Histopathologically, it can be classified into squamous cell carcinoma (SCC), the
latter developed in white populations, especially after exposure to ultraviolet rays,
basal cell carcinoma (BCC), melanoma, sarcoma, and other rare cell types7. It has a wide spectrum of differential diagnoses, such as ulcerative infectious
diseases such as tertiary-stage syphilis, American tegumentary leishmaniasis, sporotrichosis,
and leprosy.
Marjolin’s ulcer treatment is a process that requires knowledge and preparation.

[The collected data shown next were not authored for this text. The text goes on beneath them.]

-- ==== Sys2Proof/Tests/Slice0.lean ====
section
/-! SUPPORT. The author's tests: a smoke test of the well-formedness checks, a few single steps with results from the spec, and for
every statement that has hypotheses a theorem that shows states and operands which meet them, clause by clause. -/

set_option autoImplicit false

open Sys2Proof Sys2Proof.Machine

namespace Sys2Proof.Tests

set_option Elab.async false

/-- The state of these tests: every domain in service, the manager on port 0 with its link up, region 0 enabled over the first
lines, caches and services on; then the given fields. -/
def w (l : List (Fld × Nat)) : State :=
  ([(F.HP_STS.ROLE 0, 2), (F.HP_STS.LINK_UP 0, 1), (F.HP_STS.MEM_ON 0, 1), (F.HP_STS.PRESENT 0, 1), (F.LC_CTL.EN, 1),
    (F.TE_STS.MAP_READY, 1), (F.PSQ_STS.PHASE, 2), (F.PSQ_STS.IN_GOOD, 1), (F.PSQ_STS.RAILS_UP, 1), (F.BOOT_STS.PHASE, 7),
    (F.TS_STS.BUDGET_VALID, 1), (F.FC_STS.HEALTHY, 15), (F.RT_RG_CTL.EN 0, 1), (⟨R.RT_RG_SIZE 0, 0, 32⟩, 1),
    (F.CE_STS.DRBG_OK, 1), (F.SIR_CTL.SCRUB_EN, 1), (F.SIR_CTL.SRAM_EN, 1), (F.SIR_CTL.TRACK_EN, 1), (F.RB_STS.READY, 1),
    (⟨R.TE_SEQ_HW_LO, 0, 32⟩, 0xFFFFFFFF), (⟨R.TS_SLOT_CNT, 0, 32⟩, 4096)] ++ l).foldl (fun (s : State) (x : Fld × Nat) => s.set x.1 x.2)
    { State.reset with
      dom := ⟨true, true, true, true⟩, rt.reqCred := List.replicate 8 1, rt.rwdCred := List.replicate 8 1 }

/-! ### Well-formedness: an ill-formed command for each check -/

theorem wf_refuses :
    [Instr.retiredDieTileWork 0 (some []), .readReferenceTracking 0 [(0, 0, [])], .ageSweep 0 0 [], .rsChunk 0 0 true false 0 0 [0],
      .rsChunk 0 0 false false 0 0 [], .faultRaise [], .dramScrubWord 0 .ok (.slotLine 0 0) false,
      .getPoisonList 0 0x3FFFFFFFFF 2, .getScanMediaCapabilities 0 0x3FFFFFFFFF 2, .scanMedia 0 0x3FFFFFFFFF 2 [], .scanMedia 0 0 1 [1],
      .discard 0 0xFFFFFFFF 2, .streamOpen 0 0 false 0 0 0x3FFFFFFFFF 2, .parameterRead 0 0x1FFFF 2, .parameterWrite 0 0x1FFFF [0, 0],
      .parameterWrite 0 0 (List.replicate 2049 0), .mqCommand 0 (some (.poisonList 0x3FFFFFFFFF 2)),
      .mqCommand 0 (some (.scanCaps 0x3FFFFFFFFF 2)), .mqCommand 0 (some (.scan 0x3FFFFFFFFF 2 [])), .mqCommand 0 (some (.scan 0 1 [1])),
      .mqCommand 0 (some (.discard 0xFFFFFFFF 2)), .mqCommand 0 (some (.range 0 false 0x3FFFFFFFFF 2)),
      .mqCommand 0 (some (.streamOpen 0 false 0 0 0x3FFFFFFFFF 2)), .mqCommand 0 (some (.paramRead 0x1FFFF 2)),
      .mqCommand 0 (some (.paramWrite 0x1FFFF [0, 0])), .patternSyncLoss 0 4096 255, .patternSyncLoss 0 256 257, .patternSyncLoss 0 4097 256,
      .hdmDecoderCommit 0 0 0 0 0 256 0 false].all (fun c => !c.wf) = true := by decide +kernel

theorem wf_accepts :
    [Instr.faultRaise [⟨0, 0, 0, 0, false⟩], .rsChunk 0 0 true false 0 0 [], .discard 0 0xFFFFFFFF 1, .parameterRead 0 0x1FFFF 1,
      .patternSyncLoss 0 256 256, .refclkReturn].all (fun c => c.wf) = true := by decide +kernel

/-! ### Single steps -/

/-- No row of the table gives bits, so no word spells a command. -/
theorem test_no_word_spells_a_command : decodeTableWord 32 0 = none ∧ (w []).withFetchWord 32 0 = w [] := ⟨rfl, rfl⟩

/-- The oldest waiting command goes first, and the next one waits on. -/
theorem test_step_takes_the_front :
    (match step { State.reset with pending := [.refclkAbsent, .refclkReturn] } with
      | .next t => t.refclk == false && t.pending == [.refclkReturn]
      | _ => false) = true := by decide +kernel

/-- Without REFCLK the counter keeps its value (R47). -/
theorem test_no_tick_without_refclk : step { State.reset with refclk := false } = .next { State.reset with refclk := false } := rfl

/-- The check value of CRC-32C over the digits 1 to 9 (R476 names the code). -/
theorem test_crc32c : crc32c [49, 50, 51, 52, 53, 54, 55, 56, 57] = 0xE3069283 := by decide +kernel

/-- A register write by a port that is not the manager changes nothing it names (R12, R13). -/
theorem test_write_needs_the_manager :
    (match exec (.registerWrite (.port 1) 0xB048 1 15) (w []) with | .next t => t.rd 0xB048 == (w []).rd 0xB048 | _ => false) = true := by
  decide +kernel

/-- A write stores the RW bits alone (R12): register 0xB048 has 11 of them. -/
theorem test_write_stores_rw_bits :
    (match exec (.registerWrite (.port 0) 0xB048 0xFFFFFFFF 15) (w []) with | .next t => t.rd 0xB048 == 0x7FF | _ => false) = true := by
  decide +kernel

/-- LC_CTL.EN 0 leaves the lines where they are and says so (R151). -/
theorem test_cache_off_keeps_lines :
    (match exec (.lcEnClear (.port 0)) { w [] with lc.ways := [(0, { Way.none with v := true, tag := 0, d := true, data := 7 })] } with
      | .next t => t.lc.ways.length == 1 && t.bit F.LC_STS.STALE_HELD
      | _ => false) = true := by decide +kernel
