-- ==== Sys2Proof/WellFormed.lean ====
section
/-! DEFINITION. Which instruction terms have only legal operands (spec 30_encoding.md rule R89): every register-index
byte is 0 to 7. The immediate of LDI may be any byte (rules R85, R89). -/

namespace Sys2Proof

/-- A register-index byte names a register: its value is at most 7 (rule R89). -/
def regByteOk (b : Byte) : Bool := decide (b.toNat ≤ 7)

/-- Every register-index operand of the instruction is 0 to 7 (rule R89). -/
def Instr.wellFormed : Instr → Bool
  | .hlt => true
  | .ret => true
  | .push a => regByteOk a
  | .pop a => regByteOk a
  | .prn a => regByteOk a
  | .call a => regByteOk a
  | .jmp a => regByteOk a
  | .jeq a => regByteOk a
  | .jne a => regByteOk a
  | .not a => regByteOk a
  | .ldi a _ => regByteOk a
  | .add a b => regByteOk a && regByteOk b
  | .sub a b => regByteOk a && regByteOk b
  | .mul a b => regByteOk a && regByteOk b
  | .mod a b => regByteOk a && regByteOk b
  | .cmp a b => regByteOk a && regByteOk b
  | .and a b => regByteOk a && regByteOk b
  | .or a b => regByteOk a && regByteOk b
  | .xor a b => regByteOk a && regByteOk b
  | .shl a b => regByteOk a && regByteOk b
  | .shr a b => regByteOk a && regByteOk b

end Sys2Proof
end

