-- ==== Sys2Proof/Config.lean ====
section
/-! DEFINITION. What one build of the hardware fixes (spec 00_scope.md rule R6): the memory capacity, which the
spec leaves as a parameter, and the two constants of the stack pointer. The third configuration table, the opcode
bytes (rule R86), stands in Sys2Proof/Decode.lean. There is no free value: the spec leaves none (93_implementation_defined.md,
end of section 1). -/

namespace Sys2Proof

/-- The one parameter rule R6 leaves open: `MEM_CELLS`, the number of memory cells. It is no part of the state
(rule R20). This hardware's value is `Machine.hardware`. -/
structure Config where
  /-- `MEM_CELLS` (rules R6, R50). -/
  memCells : Nat
  deriving DecidableEq, Repr

/-- The capacities for which every rule of the spec is written: 256 <= `MEM_CELLS` <= 65,533 (rule R6). -/
abbrev Config.legal (c : Config) : Prop := 256 ≤ c.memCells ∧ c.memCells ≤ 65533

/-- `SP_INDEX`: register 7 is the stack pointer (rules R6, R23). -/
abbrev Config.spIndex : Reg := 7

/-- `SP_RESET`: the reset value of register 7, 0xF4 (rules R6, R36). -/
abbrev Config.spReset : Byte := 0xF4

end Sys2Proof
end

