-- ==== Sys2Proof/Machine/Control.lean ====
section
/-! DEFINITION. The control transfers CALL, RET, JMP, JEQ, JNE (spec 44_control_transfer.md): every target is an 8-bit value,
zero-extended (rule R190). -/

namespace Sys2Proof.Machine

/-- `A + 2`, where a two-byte instruction that writes `pc` itself continues, as an exact integer: the return address of CALL
and the fall-through of JEQ and JNE (rules R25, R191). -/
def State.afterTwo (s : State) : Nat := s.pc.toNat + 2

/-- CALL: index check, then the return address must fit one cell, then decrement `SP`, store the return address, and jump
to `x[a]`, read after the decrement (rules R191, R198). -/
def execCall (opa : Byte) (s : State) : Outcome :=
  withReg (.call opa) opa s (fun a =>
    if s.afterTwo > 0xFF then
      .next (s.takeFault .valueOutOfRange (encode (.call opa)) s.afterTwo)
    else
      let s1 := s.decSp
      let s2 := s1.storeAtSp (BitVec.ofNat 8 s.afterTwo)
      .next (s2.jumpTo (zext16 (s2.reg a))))

/-- RET: load the return address from `SP`, then increment `SP` (rule R192). -/
def execRet (s : State) : Outcome :=
  let newpc := zext16 s.loadAtSp
  .next (s.incSp.jumpTo newpc)

/-- JMP (rule R193). -/
def execJmp (opa : Byte) (s : State) : Outcome :=
  withReg (.jmp opa) opa s (fun a => .next (s.jumpTo (zext16 (s.reg a))))

/-- JEQ: to `x[a]` if `FL.E` is 1, else to `A + 2` (rules R119, R194). -/
def execJeq (opa : Byte) (s : State) : Outcome :=
  withReg (.jeq opa) opa s (fun a =>
    if s.flE then .next (s.jumpTo (zext16 (s.reg a)))
    else .next (s.jumpTo (BitVec.ofNat 16 s.afterTwo)))

/-- JNE: to `x[a]` if `FL.E` is 0, else to `A + 2` (rules R119, R195). -/
def execJne (opa : Byte) (s : State) : Outcome :=
  withReg (.jne opa) opa s (fun a =>
    if s.flE then .next (s.jumpTo (BitVec.ofNat 16 s.afterTwo))
    else .next (s.jumpTo (zext16 (s.reg a))))

end Sys2Proof.Machine
end

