/-! ### Which registers an instruction changes (rule R22) -/

/-- Writing a register changes no other. -/
theorem State.eq_of_reg_setReg_ne {s : State} {r k : Reg} {v : Byte} (h : (s.setReg r v).reg k ≠ s.reg k) : k = r := by
  by_contra hk
  exact h (State.reg_setReg_ne s v hk)

/-- An instruction with an ALU result names its first operand as the destination. -/
theorem namedDestination_of_writeTwo {mk : Byte → Byte → Instr}
    (hmk : mk ∈ [Instr.add, Instr.sub, Instr.mul, Instr.mod, Instr.and, Instr.or, Instr.xor, Instr.shl, Instr.shr])
    (a b : Byte) : Claims.namedDestination (mk a b) = some a := by
  simp only [List.mem_cons, List.not_mem_nil, or_false] at hmk
  rcases hmk with rfl | rfl | rfl | rfl | rfl | rfl | rfl | rfl | rfl <;> rfl

/-- The write column of the table of rule R22. -/
theorem Effect.changed_reg {i : Instr} {s t : State} {k : Reg} (h : Effect i s t) (hk : t.reg k ≠ s.reg k) :
    Claims.namedDestination i = some (regByte k) ∨ (k = 7 ∧ Claims.usesStackPointer i = true) := by
  cases h with
  | writeNot a | writeLdi a =>
    obtain rfl := State.eq_of_reg_setReg_ne hk
    exact .inl rfl
  | writeTwo mk a b v _ hmk =>
    obtain rfl := State.eq_of_reg_setReg_ne hk
    exact .inl (namedDestination_of_writeTwo hmk _ _)
  | push | call | ret => exact .inr ⟨State.eq_of_reg_setReg_ne hk, rfl⟩
  | pop a =>
    by_cases h7 : k = 7
    · exact .inr ⟨h7, rfl⟩
    · have hload : (s.setReg a s.loadAtSp).incSp.reg k = (s.setReg a s.loadAtSp).reg k := State.reg_setReg_ne _ _ h7
      obtain rfl := State.eq_of_reg_setReg_ne (hload ▸ hk)
      exact .inl rfl
  | _ => exact absurd rfl hk

/-- Settles O42, by cases on what the instruction did. -/
theorem onlyNamedRegistersAndStackPointerChange : Obligations.OnlyNamedRegistersAndStackPointerChange :=
  ⟨fun _ _ _ _ h hk => (effect_of_exec h).changed_reg hk, State.reg_setReg⟩

/-! ### The output stream (rule R32) -/

/-- The state with another output stream. -/
def State.withOut (s : State) (out : List Byte) : State := { s with out := out }

/-- The outcome with another output stream in its next state, if it has one. -/
def outcomeWithOut (out : List Byte) : Outcome → Outcome
  | .next t => .next (t.withOut out)
  | .fault r => .fault r
  | .refused r => .refused r

/-- The check of a register operand does not look at the output stream. -/
theorem withReg_withOut {i : Instr} {b : Byte} {s : State} {out : List Byte} {go go' : Reg → Outcome}
    (h : ∀ r, go' r = outcomeWithOut out (go r)) :
    withReg i b (s.withOut out) go' = outcomeWithOut out (withReg i b s go) := by
  unfold withReg
  cases regOf b with
  | some r => exact h r
  | none => rfl

/-- Nor does the check of two. -/
theorem withRegs_withOut {i : Instr} {opa opb : Byte} {s : State} {out : List Byte} {go go' : Reg → Reg → Outcome}
    (h : ∀ a b, go' a b = outcomeWithOut out (go a b)) :
    withRegs i opa opb (s.withOut out) go' = outcomeWithOut out (withRegs i opa opb s go) :=
  withReg_withOut fun a => withReg_withOut fun b => h a b

/-- A choice that does not look at the output stream. -/
theorem outcomeWithOut_ite {p : Prop} [Decidable p] {out : List Byte} {o₁ o₂ o₁' o₂' : Outcome}
    (h₁ : o₁' = outcomeWithOut out o₁) (h₂ : o₂' = outcomeWithOut out o₂) :
    (if p then o₁' else o₂') = outcomeWithOut out (if p then o₁ else o₂) := by
  subst h₁ h₂
  exact (apply_ite (outcomeWithOut out) p o₁ o₂).symm

/-- An instruction that prints nothing carries any output stream along unread. -/
theorem exec_withOut {i : Instr} (hi : ∀ r, i ≠ .prn (regByte r)) (s : State) (out : List Byte) :
    exec i (s.withOut out) = outcomeWithOut out (exec i s) := by
  cases i with
  | hlt | ret => rfl
  | push | pop | jmp | not | ldi => exact withReg_withOut fun _ => rfl
  | jeq | jne | call => exact withReg_withOut fun _ => outcomeWithOut_ite rfl rfl
  | prn a =>
    rcases regByte_or_bad a with ⟨r, rfl⟩ | ha
    · exact absurd rfl (hi r)
    · simp only [exec, execPrn, withReg_bad _ ha]
      rfl
  | mod => exact withRegs_withOut fun _ _ => outcomeWithOut_ite rfl rfl
  | add | sub | mul | cmp | and | or | xor | shl | shr => exact withRegs_withOut fun _ _ => rfl

/-- PRN of a register appends its value to whatever was printed before. -/
theorem exec_prn (r : Reg) (s : State) : exec (.prn (regByte r)) s = .next ((s.emit (s.reg r)).advance 0x47) :=
  withReg_regByte _ r s _

/-- A fault of the fetch carries any output stream along unread. -/
theorem State.takeFetchFault_withOut (s : State) (out : List Byte) (e : DecodeError) :
    (s.withOut out).takeFetchFault e = (s.takeFetchFault e).withOut out := by
  cases e <;> rfl

/-- A step of a running machine that does not execute PRN of a register carries any output stream along unread. -/
theorem stepWith_withOut {c : Config} {s : State} (hp : ∀ r : Reg, s.fetch c ≠ .ok (.prn (regByte r)))
    (out : List Byte) : stepWith c (s.withOut out) = outcomeWithOut out (stepWith c s) := by
  have hfetch : (s.withOut out).fetch c = s.fetch c := rfl
  have hrun : (s.withOut out).run = s.run := rfl
  unfold stepWith
  rw [hfetch, hrun]
  cases s.run with
  | halted | faulted => rfl
  | running =>
    cases hf : s.fetch c with
    | ok i => exact exec_withOut (fun r hi => hp r (hi ▸ hf)) s out
    | error e => exact congrArg _ (s.takeFetchFault_withOut out e)

/-- Settles O41: PRN of a register appends its value, and every other step carries the stream along. -/
theorem outputOnlyGrowsAndIsNeverRead : Obligations.OutputOnlyGrowsAndIsNeverRead := by
  refine ⟨rfl, fun c s t h => ?_⟩
  by_cases hp : ∃ r : Reg, s.fetch c = .ok (.prn (regByte r))
  · obtain ⟨r, hf⟩ := hp
    have hstep : ∀ out, stepWith c (s.withOut out) = exec (.prn (regByte r)) (s.withOut out) := fun out => by
      have hf' : (s.withOut out).fetch c = .ok (.prn (regByte r)) := hf
      have hr' : (s.withOut out).run = .running := (running_of_stepWith h :)
      simp only [stepWith, hf', hr']
    have ht : (s.emit (s.reg r)).advance 0x47 = t := by
      have hs := (hstep s.out).symm.trans h
      rw [exec_prn] at hs
      injection hs
    subst ht
    exact ⟨[s.reg r], .inl ⟨r, hf, rfl⟩, fun out => (hstep out).trans (exec_prn r _)⟩
  · simp only [not_exists] at hp
    refine ⟨[], .inr ⟨hp, rfl⟩, fun out => ?_⟩
    rw [List.append_nil]
    exact (stepWith_withOut hp out).trans (congrArg _ h)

The
most specific treatment is surgery, radiotherapy is recommended in particular cases,
and chemotherapy has shown little efficacy1,8.
OBJECTIVE
The purpose of this study is to review this condition, highlighting the history, physical
examination, local care, clinical and surgical treatment, and its impact on prognosis
and quality of life.
METHOD
This is a literature review based on original studies and trials published between
2005 and 2020 in English and Portuguese, with or without systematization. The search
was carried out in the Medline and SciELO databases, using the descriptors “Squamous
Cell Carcinoma,”; “Marjolin’s Ulcer,”; “Postburn Wounds.” Nine articles were selected,
of which 8 refer to the Medline database and 1 to the SciELO database, because they
fit the requirements and are relevant to the analysis and discussion. Furthermore,
data released by the Brazilian Society of Dermatology, the Revista Brasileira de Cirurgia Plástica, the Ministry of Health, and protocols and guidelines were consulted to enrich the
discussion of this article.
RESULTS
In total, 382 published scientific articles addressing the issue of Marjolin’s ulcer
were found. After reading the abstracts and information in each study, we selected
21 articles to compose and support our bibliographic review. Of these 21, 9 articles
meet the requirements of being observational, analytical, or descriptive studies,
then analyzed and presented in our table of results (Chart 1).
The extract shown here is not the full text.